***** Information given

-- ==== Sys2Proof/Machine/Step.lean ====
section
/-! DEFINITION. One step: one rising edge of `clk` (10_state.md R16, R22), and the placing of one command
for the next step to run. -/

namespace Sys2Proof.Machine

/-- One rising edge of `clk`: the move the current cycle makes, on the state with the next cycle's ports
(10_state.md R22, 70_reset_and_hazards.md R155). -/
def step (s : State) : Host.Outcome State Fault Refusal :=
  match s.event with
  | .reset => .next s.advance.resetEdge
  | .accept c => .next (s.advance.accept c)
  | .compute => .next s.advance.compute
  | .complete => runCommand s.lcmd s.advance
  | .retire => .next s.advance.retire
  | .hold => .next s.advance

/-- The state with the command whose word is the low `nbits` bits of `w` held by the core, its response due
in the next step. The core fetches nothing (10_state.md R24): this stands for the host's presenting the
command and the core's accepting it. Log 10. -/
def State.withFetchWord (s : State) (nbits w : Nat) : State :=
  s.placeCommand (commandOfBits (lowBits nbits w))

end Sys2Proof.Machine
end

**********

» **What to produce**: A word-for-word copy of the data is the expected answer.

» **Solution for this task**:
-- ==== Sys2Proof/Machine/Step.lean ====
section
/-! DEFINITION. One step: one rising edge of `clk` (10_state.md R16, R22), and the placing of one command
for the next step to run. -/

namespace Sys2Proof.Machine

/-- One rising edge of `clk`: the move the current cycle makes, on the state with the next cycle's ports
(10_state.md R22, 70_reset_and_hazards.md R155). -/
def step (s : State) : Host.Outcome State Fault Refusal :=
  match s.event with
  | .reset => .next s.advance.resetEdge
  | .accept c => .next (s.advance.accept c)
  | .compute => .next s.advance.compute
  | .complete => runCommand s.lcmd s.advance
  | .retire => .next s.advance.retire
  | .hold => .next s.advance

/-- The state with the command whose word is the low `nbits` bits of `w` held by the core, its response due
in the next step. The core fetches nothing (10_state.md R24): this stands for the host's presenting the
command and the core's accepting it. Log 10. -/
def State.withFetchWord (s : State) (nbits w : Nat) : State :=
  s.placeCommand (commandOfBits (lowBits nbits w))

end Sys2Proof.Machine
end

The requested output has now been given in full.